FreeBSD and NetBSD syscalls have ABI stability, as well as their system libraries.
- matheusmoreira
  
  Can you provide citations for this? I've written about the subject years ago. While researching the subject, I found a lot of conflicting information when it came to the various BSDs. I've seen people claim they have stable system calls but back then I found forum posts and mailing lists describing the opposite.
  
  Linux documents this in the repository itself. Linus himself is on the record saying it. Are there equally authoritative promises of system call binary interface stability at the instruction set level from the BSDs?
  - fanf
    
    https://cgit.freebsd.org/src/tree/sys/conf/NOTES#n330 https://cgit.freebsd.org/src/tree/sys/amd64/conf/GENERIC#n62
    
    https://www.netbsd.org/gallery/presentations/joerg/asiabsdcon2016/asiabsdcon2016.pdf
    
    mort
    
    I don't see how any of those links contain an authoritative claim that it's the intention of the FreeBSD or NetBSD projects to keep the syscall numbers and ABI stable?
    
    The PDF you link says that NetBSD has kept stability, but that's an observation about history, not an authoritative statement of intent.
  - ssokolow
    
    Huh. It appears you're right for FreeBSD... at least if they follow this wiki page well, and NetBSD does appear to follow the same philosophy... but both were buried under a flood of contradictory information. With that and hazy memories of Rust issues like #92466, no wonder I was mistaken.
    
    Correction memorized.
- mmastrac
  
  I've been interested in life-before-main in Rust for a while and thought it would be useful to put it all together into a post that explains what it is and why it's useful. I've got some thoughts on future posts along these lines, like how you can build faster collections that make use of linker aggregation, but I'd love to hear feedback on this first "intro-focused" topic.
  - wrs
    
    I’ve been doing a lot of embedded (thus no_std and sometimes even no-alloc) Rust, where main is just another function, and initialization is largely up to the developer.

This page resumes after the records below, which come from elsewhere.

-- ==== Sys2Proof/Laws/Claims.lean ====
section
/-! SUPPORT. The blocks that each operation of the Claim Unit and each hand-in leaves as they are. -/

namespace Sys2Proof.Machine

@[simp] theorem handIn_resetHeld (s : State) : (handIn s).resetHeld = s.resetHeld := by
  unfold handIn
  simp
@[simp] theorem handIn_oi (s : State) : (handIn s).oi = s.oi := by
  unfold handIn
  simp
@[simp] theorem handIn_clu (s : State) : (handIn s).clu = s.clu := by
  unfold handIn
  simp
@[simp] theorem handIn_ckr (s : State) : (handIn s).ckr = s.ckr := by
  unfold handIn
  simp
@[simp] theorem handIn_spu (s : State) : (handIn s).spu = s.spu := by
  unfold handIn
  simp
@[simp] theorem handIn_bem (s : State) : (handIn s).bem = s.bem := by
  unfold handIn
  simp
@[simp] theorem handIn_ltu (s : State) : (handIn s).ltu = s.ltu := by
  unfold handIn
  simp
@[simp] theorem handIn_csu (s : State) : (handIn s).csu = s.csu := by
  unfold handIn
  simp
@[simp] theorem handIn_vdu (s : State) : (handIn s).vdu = s.vdu := by
  unfold handIn
  simp
@[simp] theorem handIn_opu (s : State) : (handIn s).opu = s.opu := by
  unfold handIn
  simp
@[simp] theorem handIn_clock (s : State) : (handIn s).clock = s.clock := by
  unfold handIn
  simp
@[simp] theorem handIn_choices (s : State) : (handIn s).choices = s.choices := by
  unfold handIn
  simp
@[simp] theorem handIn_arrived (s : State) : (handIn s).arrived = s.arrived := by
  unfold handIn
  simp
@[simp] theorem handIn_taken (s : State) : (handIn s).taken = s.taken := by
  unfold handIn
  simp
@[simp] theorem handIn_pending (s : State) : (handIn s).pending = s.pending := by
  unfold handIn
  simp

@[simp] theorem handInReply_resetHeld (x : Reply) (s : State) : (handInReply x s).resetHeld = s.resetHeld := by
  unfold handInReply
  simp
@[simp] theorem handInReply_oi (x : Reply) (s : State) : (handInReply x s).oi = s.oi := by
  unfold handInReply
  simp
@[simp] theorem handInReply_clu (x : Reply) (s : State) : (handInReply x s).clu = s.clu := by
  unfold handInReply
  simp
@[simp] theorem handInReply_ckr (x : Reply) (s : State) : (handInReply x s).ckr = s.ckr := by
  unfold handInReply
  simp
@[simp] theorem handInReply_spu (x : Reply) (s : State) : (handInReply x s).spu = s.spu := by
  unfold handInReply
  simp
@[simp] theorem handInReply_bem (x : Reply) (s : State) : (handInReply x s).bem = s.bem := by
  unfold handInReply
  simp
@[simp] theorem handInReply_ltu (x : Reply) (s : State) : (handInReply x s).ltu = s.ltu := by
  unfold handInReply
  simp
@[simp] theorem handInReply_csu (x : Reply) (s : State) : (handInReply x s).csu = s.csu := by
  unfold handInReply
  simp
@[simp] theorem handInReply_vdu (x : Reply) (s : State) : (handInReply x s).vdu = s.vdu := by
  unfold handInReply
  simp
@[simp] theorem handInReply_opu (x : Reply) (s : State) : (handInReply x s).opu = s.opu := by
  unfold handInReply
  simp
@[simp] theorem handInReply_clock (x : Reply) (s : State) : (handInReply x s).clock = s.clock := by
  unfold handInReply
  simp
@[simp] theorem handInReply_choices (x : Reply) (s : State) : (handInReply x s).choices = s.choices := by
  unfold handInReply
  simp
@[simp] theorem handInReply_arrived (x : Reply) (s : State) : (handInReply x s).arrived = s.arrived := by
  unfold handInReply
  simp
@[simp] theorem handInReply_taken (x : Reply) (s : State) : (handInReply x s).taken = s.taken := by
  unfold handInReply
  simp
@[simp] theorem handInReply_pending (x : Reply) (s : State) : (handInReply x s).pending = s.pending := by
  unfold handInReply
  simp

@[simp] theorem givePlace_resetHeld (s : State) : (givePlace s).resetHeld = s.resetHeld := by
  unfold givePlace
  try dsimp only
  (repeat' split) <;> simp
@[simp] theorem givePlace_rli (s : State) : (givePlace s).rli = s.rli := by
  unfold givePlace
  try dsimp only
  (repeat' split) <;> simp
@[simp] theorem givePlace_oi (s : State) : (givePlace s).oi = s.oi := by
  unfold givePlace
  try dsimp only
  (repeat' split) <;> simp
@[simp] theorem givePlace_clu (s : State) : (givePlace s).clu = s.clu := by
  unfold givePlace
  try dsimp only
  (repeat' split) <;> simp
@[simp] theorem givePlace_ckr (s : State) : (givePlace s).ckr = s.ckr := by
  unfold givePlace
  try dsimp only
  (repeat' split) <;> simp
@[simp] theorem givePlace_spu (s : State) : (givePlace s).spu = s.spu := by
  unfold givePlace
  try dsimp only
  (repeat' split) <;> simp
@[simp] theorem givePlace_bem (s : State) : (givePlace s).bem = s.bem := by
  unfold givePlace
  try dsimp only
  (repeat' split) <;> simp
@[simp] theorem givePlace_ltu (s : State) : (givePlace s).ltu = s.ltu := by
  unfold givePlace
  try dsimp only
  (repeat' split) <;> simp
@[simp] theorem givePlace_csu (s : State) : (givePlace s).csu = s.csu := by
  unfold givePlace
  try dsimp only
  (repeat' split) <;> simp
@[simp] theorem givePlace_vdu (s : State) : (givePlace s).vdu = s.vdu := by
  unfold givePlace
  try dsimp only
  (repeat' split) <;> simp
@[simp] theorem givePlace_clock (s : State) : (givePlace s).clock = s.clock := by
  unfold givePlace
  try dsimp only
  (repeat' split) <;> simp
@[simp] theorem givePlace_choices (s : State) : (givePlace s).choices = s.choices := by
  unfold givePlace
  try dsimp only
  (repeat' split) <;> simp
@[simp] theorem givePlace_arrived (s : State) : (givePlace s).arrived = s.arrived := by
  unfold givePlace
  try dsimp only
  (repeat' split) <;> simp
@[simp] theorem givePlace_taken (s : State) : (givePlace s).taken = s.taken := by
  unfold givePlace
  try dsimp only
  (repeat' split) <;> simp
@[simp] theorem givePlace_pending (s : State) : (givePlace s).pending = s.pending := by
  unfold givePlace
  try dsimp only
  (repeat' split) <;> simp

@[simp] theorem takeClaim_resetHeld (q : ClaimRequest) (s : State) : (takeClaim q s).resetHeld = s.resetHeld := by
  unfold takeClaim
  simp
@[simp] theorem takeClaim_oi (q : ClaimRequest) (s : State) : (takeClaim q s).oi = s.oi := by
  unfold takeClaim
  simp
@[simp] theorem takeClaim_ckr (q : ClaimRequest) (s : State) : (takeClaim q s).ckr = s.ckr := by
  unfold takeClaim
  simp
@[simp] theorem takeClaim_spu (q : ClaimRequest) (s : State) : (takeClaim q s).spu = s.spu := by
  unfold takeClaim
  simp
@[simp] theorem takeClaim_bem (q : ClaimRequest) (s : State) : (takeClaim q s).bem = s.bem := by
  unfold takeClaim
  simp
@[simp] theorem takeClaim_ltu (q : ClaimRequest) (s : State) : (takeClaim q s).ltu = s.ltu := by
  unfold takeClaim
  simp
@[simp] theorem takeClaim_csu (q : ClaimRequest) (s : State) : (takeClaim q s).csu = s.csu := by
  unfold takeClaim
  simp
@[simp] theorem takeClaim_vdu (q : ClaimRequest) (s : State) : (takeClaim q s).vdu = s.vdu := by
  unfold takeClaim
  simp
@[simp] theorem takeClaim_clock (q : ClaimRequest) (s : State) : (takeClaim q s).clock = s.clock := by
  unfold takeClaim
  simp
@[simp] theorem takeClaim_choices (q : ClaimRequest) (s : State) : (takeClaim q s).choices = s.choices := by
  unfold takeClaim
  simp
@[simp] theorem takeClaim_arrived (q : ClaimRequest) (s : State) : (takeClaim q s).arrived = s.arrived := by
  unfold takeClaim
  simp
@[simp] theorem takeClaim_taken (q : ClaimRequest) (s : State) : (takeClaim q s).taken = s.taken := by
  unfold takeClaim
  simp
@[simp] theorem takeClaim_pending (q : ClaimRequest) (s : State) : (takeClaim q s).pending = s.pending := by
  unfold takeClaim
  simp

@[simp] theorem deferRequest_resetHeld (q : ClaimRequest) (s : State) : (deferRequest q s).resetHeld = s.resetHeld := by
  unfold deferRequest takeFirst
  dsimp only
  (repeat' split) <;> simp
@[simp] theorem deferRequest_rli (q : ClaimRequest) (s : State) : (deferRequest q s).rli = s.rli := by
  unfold deferRequest takeFirst
  dsimp only
  (repeat' split) <;> simp
@[simp] theorem deferRequest_oi (q : ClaimRequest) (s : State) : (deferRequest q s).oi = s.oi := by
  unfold deferRequest takeFirst
  dsimp only
  (repeat' split) <;> simp
@[simp] theorem deferRequest_ckr (q : ClaimRequest) (s : State) : (deferRequest q s).ckr = s.ckr := by
  unfold deferRequest takeFirst
  dsimp only
  (repeat' split) <;> simp
@[simp] theorem deferRequest_spu (q : ClaimRequest) (s : State) : (deferRequest q s).spu = s.spu := by
  unfold deferRequest takeFirst
  dsimp only
  (repeat' split) <;> simp
@[simp] theorem deferRequest_bem (q : ClaimRequest) (s : State) : (deferRequest q s).bem = s.bem := by
  unfold deferRequest takeFirst
  dsimp only
  (repeat' split) <;> simp
@[simp] theorem deferRequest_ltu (q : ClaimRequest) (s : State) : (deferRequest q s).ltu = s.ltu := by
  unfold deferRequest takeFirst
  dsimp only
  (repeat' split) <;> simp
@[simp] theorem deferRequest_csu (q : ClaimRequest) (s : State) : (deferRequest q s).csu = s.csu := by
  unfold deferRequest takeFirst
  dsimp only
  (repeat' split) <;> simp
@[simp] theorem deferRequest_vdu (q : ClaimRequest) (s : State) : (deferRequest q s).vdu = s.vdu := by
  unfold deferRequest takeFirst
  dsimp only
  (repeat' split) <;> simp
@[simp] theorem deferRequest_opu (q : ClaimRequest) (s : State) : (deferRequest q s).opu = s.opu := by
  unfold deferRequest takeFirst
  dsimp only
  (repeat' split) <;> simp
@[simp] theorem deferRequest_clock (q : ClaimRequest) (s : State) : (deferRequest q s).clock = s.clock := by
  unfold deferRequest takeFirst
  dsimp only
  (repeat' split) <;> simp
@[simp] theorem deferRequest_arrived (q : ClaimRequest) (s : State) : (deferRequest q s).arrived = s.arrived := by
  unfold deferRequest takeFirst
  dsimp only
  (repeat' split) <;> simp
@[simp] theorem deferRequest_taken (q : ClaimRequest) (s : State) : (deferRequest q s).taken = s.taken := by
  unfold deferRequest takeFirst
  dsimp only
  (repeat' split) <;> simp
@[simp] theorem deferRequest_pending (q : ClaimRequest) (s : State) : (deferRequest q s).pending = s.pending := by
  unfold deferRequest takeFirst
  dsimp only
  (repeat' split) <;> simp

@[simp] theorem requestClaim_resetHeld (q : ClaimRequest) (s : State) : (requestClaim q s).resetHeld = s.resetHeld := by
  unfold requestClaim
  try dsimp only
  (repeat' split) <;> simp
@[simp] theorem requestClaim_oi (q : ClaimRequest) (s : State) : (requestClaim q s).oi = s.oi := by
  unfold requestClaim
  try dsimp only
  (repeat' split) <;> simp
@[simp] theorem requestClaim_ckr (q : ClaimRequest) (s : State) : (requestClaim q s).ckr = s.ckr := by
  unfold requestClaim
  try dsimp only
  (repeat' split) <;> simp
@[simp] theorem requestClaim_spu (q : ClaimRequest) (s : State) : (requestClaim q s).spu = s.spu := by
  unfold requestClaim
  try dsimp only
  (repeat' split) <;> simp
@[simp] theorem requestClaim_bem (q : ClaimRequest) (s : State) : (requestClaim q s).bem = s.bem := by
  unfold requestClaim
  try dsimp only
  (repeat' split) <;> simp
@[simp] theorem requestClaim_ltu (q : ClaimRequest) (s : State) : (requestClaim q s).ltu = s.ltu := by
  unfold requestClaim
  try dsimp only
  (repeat' split) <;> simp
@[simp] theorem requestClaim_csu (q : ClaimRequest) (s : State) : (requestClaim q s).csu = s.csu := by
  unfold requestClaim
  try dsimp only
  (repeat' split) <;> simp
@[simp] theorem requestClaim_vdu (q : ClaimRequest) (s : State) : (requestClaim q s).vdu = s.vdu := by
  unfold requestClaim
  try dsimp only
  (repeat' split) <;> simp
@[simp] theorem requestClaim_clock (q : ClaimRequest) (s : State) : (requestClaim q s).clock = s.clock := by
  unfold requestClaim
  try dsimp only
  (repeat' split) <;> simp
@[simp] theorem requestClaim_arrived (q : ClaimRequest) (s : State) : (requestClaim q s).arrived = s.arrived := by
  unfold requestClaim
  try dsimp only
  (repeat' split) <;> simp
@[simp] theorem requestClaim_taken (q : ClaimRequest) (s : State) : (requestClaim q s).taken = s.taken := by
  unfold requestClaim
  try dsimp only
  (repeat' split) <;> simp
@[simp] theorem requestClaim_pending (q : ClaimRequest) (s : State) : (requestClaim q s).pending = s.pending := by
  unfold requestClaim
  try dsimp only
  (repeat' split) <;> simp

@[simp] theorem takeDeferred_resetHeld (s : State) : (takeDeferred s).resetHeld = s.resetHeld := by
  unfold takeDeferred
  try dsimp only
  (repeat' split) <;> simp
@[simp] theorem takeDeferred_oi (s : State) : (takeDeferred s).oi = s.oi := by
  unfold takeDeferred
  try dsimp only
  (repeat' split) <;> simp
@[simp] theorem takeDeferred_ckr (s : State) : (takeDeferred s).ckr = s.ckr := by
  unfold takeDeferred
  try dsimp only
  (repeat' split) <;> simp
@[simp] theorem takeDeferred_spu (s : State) : (takeDeferred s).spu = s.spu := by
  unfold takeDeferred
  try dsimp only
  (repeat' split) <;> simp
@[simp] theorem takeDeferred_bem (s : State) : (takeDeferred s).bem = s.bem := by
  unfold takeDeferred
  try dsimp only
  (repeat' split) <;> simp
@[simp] theorem takeDeferred_ltu (s : State) : (takeDeferred s).ltu = s.ltu := by
  unfold takeDeferred
  try dsimp only
  (repeat' split) <;> simp
@[simp] theorem takeDeferred_csu (s : State) : (takeDeferred s).csu = s.csu := by
  unfold takeDeferred
  try dsimp only
  (repeat' split) <;> simp
@[simp] theorem takeDeferred_vdu (s : State) : (takeDeferred s).vdu = s.vdu := by
  unfold takeDeferred
  try dsimp only
  (repeat' split) <;> simp
@[simp] theorem takeDeferred_clock (s : State) : (takeDeferred s).clock = s.clock := by
  unfold takeDeferred
  try dsimp only
  (repeat' split) <;> simp
@[simp] theorem takeDeferred_choices (s : State) : (takeDeferred s).choices = s.choices := by
  unfold takeDeferred
  try dsimp only
  (repeat' split) <;> simp
@[simp] theorem takeDeferred_arrived (s : State) : (takeDeferred s).arrived = s.arrived := by
  unfold takeDeferred
  try dsimp only
  (repeat' split) <;> simp
@[simp] theorem takeDeferred_taken (s : State) : (takeDeferred s).taken = s.taken := by
  unfold takeDeferred
  try dsimp only
  (repeat' split) <;> simp
@[simp] theorem takeDeferred_pending (s : State) : (takeDeferred s).pending = s.pending := by
  unfold takeDeferred
  try dsimp only
  (repeat' split) <;> simp

@[simp] theorem removeClaim_resetHeld (s : State) : (removeClaim s).resetHeld = s.resetHeld := by
  unfold removeClaim
  simp
@[simp] theorem removeClaim_oi (s : State) : (removeClaim s).oi = s.oi := by
  unfold removeClaim
  simp
@[simp] theorem removeClaim_ckr (s : State) : (removeClaim s).ckr = s.ckr := by
  unfold removeClaim
  simp
@[simp] theorem removeClaim_spu (s : State) : (removeClaim s).spu = s.spu := by
  unfold removeClaim
  simp
@[simp] theorem removeClaim_bem (s : State) : (removeClaim s).bem = s.bem := by
  unfold removeClaim
  simp
@[simp] theorem removeClaim_ltu (s : State) : (removeClaim s).ltu = s.ltu := by
  unfold removeClaim
  simp
@[simp] theorem removeClaim_csu (s : State) : (removeClaim s).csu = s.csu := by
  unfold removeClaim
  simp
@[simp] theorem removeClaim_vdu (s : State) : (removeClaim s).vdu = s.vdu := by
  unfold removeClaim
  simp
@[simp] theorem removeClaim_opu (s : State) : (removeClaim s).opu = s.opu := by
  unfold removeClaim
  simp
@[simp] theorem removeClaim_clock (s : State) : (removeClaim s).clock = s.clock := by
  unfold removeClaim
  simp
@[simp] theorem removeClaim_choices (s : State) : (removeClaim s).choices = s.choices := by
  unfold removeClaim
  simp
@[simp] theorem removeClaim_arrived (s : State) : (removeClaim s).arrived = s.arrived := by
  unfold removeClaim
  simp
@[simp] theorem removeClaim_taken (s : State) : (removeClaim s).taken = s.taken := by
  unfold removeClaim
  simp
@[simp] theorem removeClaim_pending (s : State) : (removeClaim s).pending = s.pending := by
  unfold removeClaim
  simp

There’s quite a bit of hand-rolled boilerplate in the codebase for similar use cases, so I’m curious how these crates relate to that environment.
    
    mmastrac
    
    Assuming you are using LLVM's or GCC's linker, all of these crates should work identically, though you'll likely need to manually configure your linker script to set up .init_array and .init_array.NNNNN properly and add a function to iterate over them. The orphan section start/stop symbols are platform-independent magic with those toolchains (including platformless embedded!).
    
    Each of the crates in linktime should support both no_std and no_alloc out of the box (although I probably need to test to ensure scattered-collect compiles - it does not require either std or alloc, but it's just "untested").
    
    I find link-time aggregation of data to be extremely useful and it's nice to avoid all the boilerplate that the post shows for a few more complex cases. I'd be happy to discuss the particular usecases you have in mind and see if there's a good way to apply it.
  - lcapaldo
    
    It’s a highly-ordered, highly-controllable environment that lets you more confidently do a lot of work without locks, atomics and other synchronization primitives
    
    The body of main is an even more ordered, even more controllable environment that lets you confidently do a lot of work without locks, atomics and other synchronization primitives. Well it is at least as long as nobody starts undermining those properties by putting code else where that runs before it.
    
    One advantage we have in doing work before main is that it is well-behaved. No threads are running unless we start them.
    
    This is a perfect example, no threads are running in main until we start them either, except of course if we start breaking the no life before main guarantees, and now there can be, and unlike threads started from main they’re not obvious in the code.
    
    Runtimes make use of this pre-main phase because it guarantees (1) running before user code, and (2) a single-threaded, highly-consistent and predictably-ordered environment, which allow for reliable and deterministic initialization
    
    This is putting a misleading emphasis IMO. The runtime isn’t making “use of” the pre main phase, it is the pre main phase (among other things), it is what calls main.